# Record Catfish Picture?



## CarpFreak5328 (Aug 16, 2004)

Does any know where I can find a picture of that Record Bluecat caught this summer?


----------



## crappiebub (Apr 5, 2004)

http://www.catfishheaven.net/arkrecord.html


----------



## CarpFreak5328 (Aug 16, 2004)

Thanks been looking all over for that.


----------



## husky hooker (Apr 6, 2004)

i ve been waiting a few years to see the record channel cat picture.....still waiting!!


----------



## crappiebub (Apr 5, 2004)

Here are the World record channel, blue and flathead.
http://home.earthlink.net/~catfish_billy/id15.html


----------



## bkr43050 (Apr 5, 2004)

Is this really a channel?
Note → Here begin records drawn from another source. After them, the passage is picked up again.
/-- The second clause of R95: with failing checks the word reads nothing and writes 0, and goes on or waits as a load does. -/
theorem ldS_failed {s : State} {d a : GReg} {imm : BitVec 16} {lvl : Nat} {f : Nat × Nat}
    (h : s.check (s.ea a imm) 8 .read = (lvl, .error f)) :
    ∃ t, exec (.ldS d a imm) s = .next t ∧ t.parts = s.parts ∧
      (s.storesPending = false → t.task.pc = s.task.pc + 4 ∧ t.task.accReq = s.task.accReq) ∧
      (s.storesPending = true → t.task.pc = s.task.pc ∧ t.task.hold = .access ∧
        ∃ x, t.task.accReq = some x ∧ x.phase = .failed ∧
          { clock := some s.partNo, due := Nat.max (s.tick + 1) (s.storesBy s.meRef), who := s.cur,
            ev := .requestRetry s.meRef } ∈ t.timers) ∧ (∀ r, t.g r = if r = d then 0 else s.g r) ∧
      vget t.task.tab (tabIndex d) = { v := false, reg := some d, ea := s.ea a imm, f := true, pa := 0 } ∧ SameBytes s t := by
  obtain ⟨u, hcur, hparts, hmem, hpart, heq⟩ := loadSpec_failed (d := d) h
  have hexec : exec (.ldS d a imm) s = .next (s.loadSpec d (s.ea a imm)) := rfl
  cases hpend : s.storesPending with
  | false =>
    rw [hpend, if_neg Bool.false_ne_true] at heq
    have htask : (s.loadSpec d (s.ea a imm)).task = _ := (congrArg State.task heq).trans (State.task_setTask u _)
    refine ⟨_, hexec, ?_, fun _ => ⟨?_, ?_⟩, nofun, fun r => ?_, ?_, fun k => ?_⟩
    · rw [heq]
      exact hparts
    · rw [htask, Slot.advance_pc, Slot.specFailed_pc]
    · rw [htask]
      exact Slot.specFailed_accReq ..
    · rw [State.g, htask]
      exact Slot.reg_specFailed ..
    · rw [htask]
      exact Slot.specFailed_tab ..
    · rw [heq, State.setTask_mem, hmem]
  | true =>
    rw [hpend, if_pos rfl] at heq
    have htask : (s.loadSpec d (s.ea a imm)).task = _ := (congrArg State.task heq).trans (State.task_setTask u _)
    refine ⟨_, hexec, ?_, nofun, fun _ => ⟨?_, ?_, s.failedRequest d (s.ea a imm) lvl, ?_, rfl, ?_⟩, fun r => ?_, ?_,
      fun k => ?_⟩
    · rw [heq]
      exact hparts
    · rw [htask]
      exact Slot.specFailed_pc ..
    · rw [htask]
    · rw [htask]
    · have hclock : ((u.setTask { s.task.specFailed d (s.ea a imm) with
          accReq := some (s.failedRequest d (s.ea a imm) lvl), hold := .access }).core s.cur.core).part = s.partNo := by
        rw [← hcur]
        change (State.setTask u _).me.part = s.me.part
        rw [State.me_setTask, ← hpart]
        rfl
      rw [heq, State.atTick, hclock]
      exact List.mem_append_right _ (List.mem_singleton_self _)
    · rw [State.g, htask]
      exact Slot.reg_specFailed ..
    · rw [htask]
      exact Slot.specFailed_tab ..
    · rw [heq, State.atTick_mem, State.setTask_mem, hmem]

/-! ## The read that confirms a speculative load (R97, R272) -/

theorem line_out (s : State) (l : Nat) : (s.line l).out = false := by
  unfold State.line
  split
  · rfl
  · split
    · rfl
    next h => exact eq_false_of_ne_true h

theorem evict_lines (s : State) (k v l : Nat) (h : l ≠ v) : Tbl.get? (s.evict k v).lines l = Tbl.get? s.lines l := by
  unfold State.evict
  dsimp only
  split
  · exact Tbl.get?_set_ne _ _ _ _ h
  · split
    · rfl
    · rfl

/-- A line that takes a way of a slice drives out another one, and not itself (R269). -/
theorem takeWay_lines (s : State) (k l : Nat) : Tbl.get? (s.takeWay k l).lines l = Tbl.get? s.lines l := by
  unfold State.takeWay
  dsimp only
  split
  · rfl
  · split
    · rfl
    next v hv =>
      have hne : l ≠ v := by
        have := List.find?_some hv
        simp only [Bool.and_eq_true, bne_iff_ne] at this
        exact this.2.symm
      exact evict_lines _ k v l hne

theorem touchSlice_lines (s : State) (pa : Nat) : Tbl.get? (s.touchSlice pa).lines (lineOf pa) = Tbl.get? s.lines (lineOf pa) := by
  rw [State.touchSlice]
  split
  · rfl
  · exact takeWay_lines ..

theorem line_of_get? {s : State} {l : Nat} {x : Line} (h : Tbl.get? s.lines l = some x) (hx : x.out = false) : s.line l = x := by
  simp [State.line, h, hx]

/-- A read at a line's home leaves the line with its lease (R272). -/
theorem homeRead_line (s : State) (pa n ts lease : Nat) :
    (s.homeRead pa n ts lease).1.line (lineOf pa) = ((s.line (lineOf pa)).read ts lease).1 := by
  refine line_of_get? ?_ (line_out s (lineOf pa))
  rw [State.homeRead, touchSlice_lines]
  exact Tbl.get?_set_self ..

theorem evict_outside (s : State) (k v : Nat) : ∃ ls sl, s.evict k v = { s with lines := ls, slices := sl } := by
  unfold State.evict
  dsimp only
  split
  · exact ⟨_, _, rfl⟩
  · split
    · exact ⟨_, _, rfl⟩
    · exact ⟨_, _, rfl⟩

theorem takeWay_outside (s : State) (k l : Nat) : ∃ ls sl, s.takeWay k l = { s with lines := ls, slices := sl } := by
  unfold State.takeWay
  dsimp only
  split
  · exact ⟨_, _, rfl⟩
  · split
    · exact ⟨_, _, rfl⟩
    next v _ =>
      obtain ⟨ls, sl, h⟩ := evict_outside (s.setSlice k { s.slice k with
        sets := Tbl.set (s.slice k).sets (setOf l) ((l :: (Tbl.getD (s.slice k).sets (setOf l) []).erase l).erase v) }) k v
      exact ⟨ls, sl, h⟩

/-- A read at a line's home changes lines and slices alone. -/
theorem homeRead_outside (s : State) (pa n ts lease : Nat) :
    ∃ ls sl, (s.homeRead pa n ts lease).1 = { s with lines := ls, slices := sl } := by
  rw [State.homeRead]
  dsimp only [State.touchSlice]
  split
  · exact ⟨_, _, rfl⟩
  · obtain ⟨ls, sl, h⟩ := takeWay_outside (s.setLine (lineOf pa) ((s.line (lineOf pa)).read ts lease).1) (homeSlice pa) (lineOf pa)
    exact ⟨ls, sl, h⟩

/-- The state after a `chk` that confirms entry `x`: the read of the entry's place has been made and the task has its stamp. -/
theorem confirm_finish (s : State) (x : TabEntry) :
    ∃ u : State, (∃ ls sl, u = { s with lines := ls, slices := sl }) ∧
      u.line (lineOf x.pa) = ((s.line (lineOf x.pa)).read s.task.ts s.task.leaselen.toNat).1 ∧
      (s.confirm x).finish 1 = u.setTask (({ s.task with
        ts := ((s.line (lineOf x.pa)).read s.task.ts s.task.leaselen.toNat).2 } : Slot).advance s.tick 1) := by
  obtain ⟨ls, sl, hout⟩ := homeRead_outside s x.pa 8 s.task.ts s.task.leaselen.toNat
  refine ⟨_, ⟨ls, sl, hout⟩, homeRead_line .., ?_⟩
  have htask : (s.homeRead x.pa 8 s.task.ts s.task.leaselen.toNat).1.task = s.task :=
    (congrArg State.task hout).trans rfl
  have htick : (s.homeRead x.pa 8 s.task.ts s.task.leaselen.toNat).1.tick = s.tick :=
    (congrArg State.tick hout).trans rfl
  have hconfirm : s.confirm x = (s.homeRead x.pa 8 s.task.ts s.task.leaselen.toNat).1.setTask
      { s.task with ts := ((s.line (lineOf x.pa)).read s.task.ts s.task.leaselen.toNat).2 } := by
    change State.setTask _ { (s.homeRead x.pa 8 s.task.ts s.task.leaselen.toNat).1.task with ts := _ } = _
    rw [htask]
    rfl
  rw [hconfirm, State.finish, State.task_setTask, State.setTask_setTask, State.tick_setTask, htick]

/-! ## `chk` (R97) -/

/-- R97: a `chk` without a matching `ld.s`. -/
theorem chk_unmatched {s : State} {d : GReg} (h : (vget s.task.tab (tabIndex d)).reg ≠ some d) :
    exec (.chk d) s = .next (s.takeFault s.meRef (FaultInfo.plain 0x01 0 s.task.pc.toNat) false) := by
  have hword : s.checkWord d = s.seqFault 0x01 0 0 0 0 := if_pos h
  exact congrArg Host.Outcome.next hword

/-- R97: a matching `chk` tests its entry once every earlier store of the task is stamped. -/
theorem chk_matched {s : State} {d : GReg} (h : (vget s.task.tab (tabIndex d)).reg = some d) :
    exec (.chk d) s = .next (if s.storesPending then s
      else if (vget s.task.tab (tabIndex d)).v then (s.confirm (vget s.task.tab (tabIndex d))).finish 1
      else s.memWord (.reload (tabIndex d)) none d (vget s.task.tab (tabIndex d)).ea 0 0 true) :=
  congrArg Host.Outcome.next (if_neg (not_not_intro h))

/-- A confirming `chk` completes in one tick, with the stamp of its read and no register written. -/
theorem confirm_done (s : State) (x : TabEntry) :
    let t := (s.confirm x).finish 1
    let y := (s.line (lineOf x.pa)).read s.task.ts s.task.leaselen.toNat
    SameBytes s t ∧ SameUnits s.cur.core s t ∧ TaskDone s t 0 0 1 ∧ t.task.tab = s.task.tab ∧ t.task.pins = s.task.pins ∧
      t.task.latch = s.task.latch ∧ t.task.ts = y.2 ∧ (t.line (lineOf x.pa)).rts = y.1.rts := by
  obtain ⟨u, ⟨ls, sl, hu⟩, hline, heq⟩ := confirm_finish s x
  have hmem : u.mem = s.mem := hu ▸ rfl
  have hcore (v : Slot) : (u.setTask v).core s.cur.core = s.me.setTask s.cur.slot v := by
    rw [hu]
    exact State.me_setTask ..
  dsimp only
  rw [heq]
  refine ⟨fun k => by rw [State.setTask_mem, hmem], ?_, ⟨?_, fun r => ?_⟩, ?_, ?_, ?_, ?_, ?_⟩
  · rw [SameUnits, hcore]
    rfl
  · rw [State.task_setTask]
    rfl
  · rw [State.g, State.task_setTask, if_neg (fun h => h.2 rfl)]
    rfl
  · rw [State.task_setTask]
    rfl
  · rw [State.task_setTask]
    rfl
  · rw [State.task_setTask]
    rfl
  · rw [State.task_setTask]
    rfl
  · exact congrArg Line.rts hline

/-- Settles O12: `ld.s` by its checks, `chk` by the state of its entry. -/
theorem speculativeLoads : Obligations.SpeculativeLoads := by
  unfold Obligations.SpeculativeLoads
  refine ⟨fun s d a imm => ⟨fun _ _ h => ldS_passed h, fun _ _ h => ldS_failed h⟩, fun s d => ⟨chk_unmatched, ?_, ?_, ?_⟩⟩
  · intro hreg hpend
    rw [chk_matched hreg, if_pos hpend]
  · intro hreg hpend hv
    have hword : exec (.chk d) s = .next ((s.confirm (vget s.task.tab (tabIndex d))).finish 1) := by
      rw [chk_matched hreg, hpend, if_neg Bool.false_ne_true]
      exact congrArg Host.Outcome.next (if_pos hv)
    exact ⟨_, hword, confirm_done s _⟩
  · intro hreg hpend hv lvl tr hcheck
    have hword : exec (.chk d) s =
        .next (s.memWord (.reload (tabIndex d)) none d (vget s.task.tab (tabIndex d)).ea 0 0 true) := by
      rw [chk_matched hreg, hpend, if_neg Bool.false_ne_true]
      exact congrArg Host.Outcome.next (if_neg (ne_true_of_eq_false hv))
    obtain ⟨y, hreq, hop, -, hdst, -, hpa, -, -, -, hpc, -, -, hmem⟩ :=
      memWord_request (op := .reload (tabIndex d)) hcheck none d 0 0
    exact ⟨_, y, hword, hreq, hdst, hpa, congrArg MemOp.bytes hop, hpc, hmem⟩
The picture is not very good quality but it kind of looks like a flathead to me.


----------



## bkr43050 (Apr 5, 2004)

Not to mention that I don't know how he could get that fish to hang outside of his picture frame and not his legs.


----------



## husky hooker (Apr 6, 2004)

my thoughts exactly!!!! i seen this pic before and don t believe its a channel;


----------



## Spike (Apr 10, 2004)

Every channel cat I've ever caught had a forked tail. The flats I've caught had a tail like in that pic.


----------



## bkr43050 (Apr 5, 2004)

Spike said:


> Every channel cat I've ever caught had a forked tail. The flats I've caught had a tail like in that pic.


 That was exactly what I was thinking.


----------



## TIGHTLINER (Apr 7, 2004)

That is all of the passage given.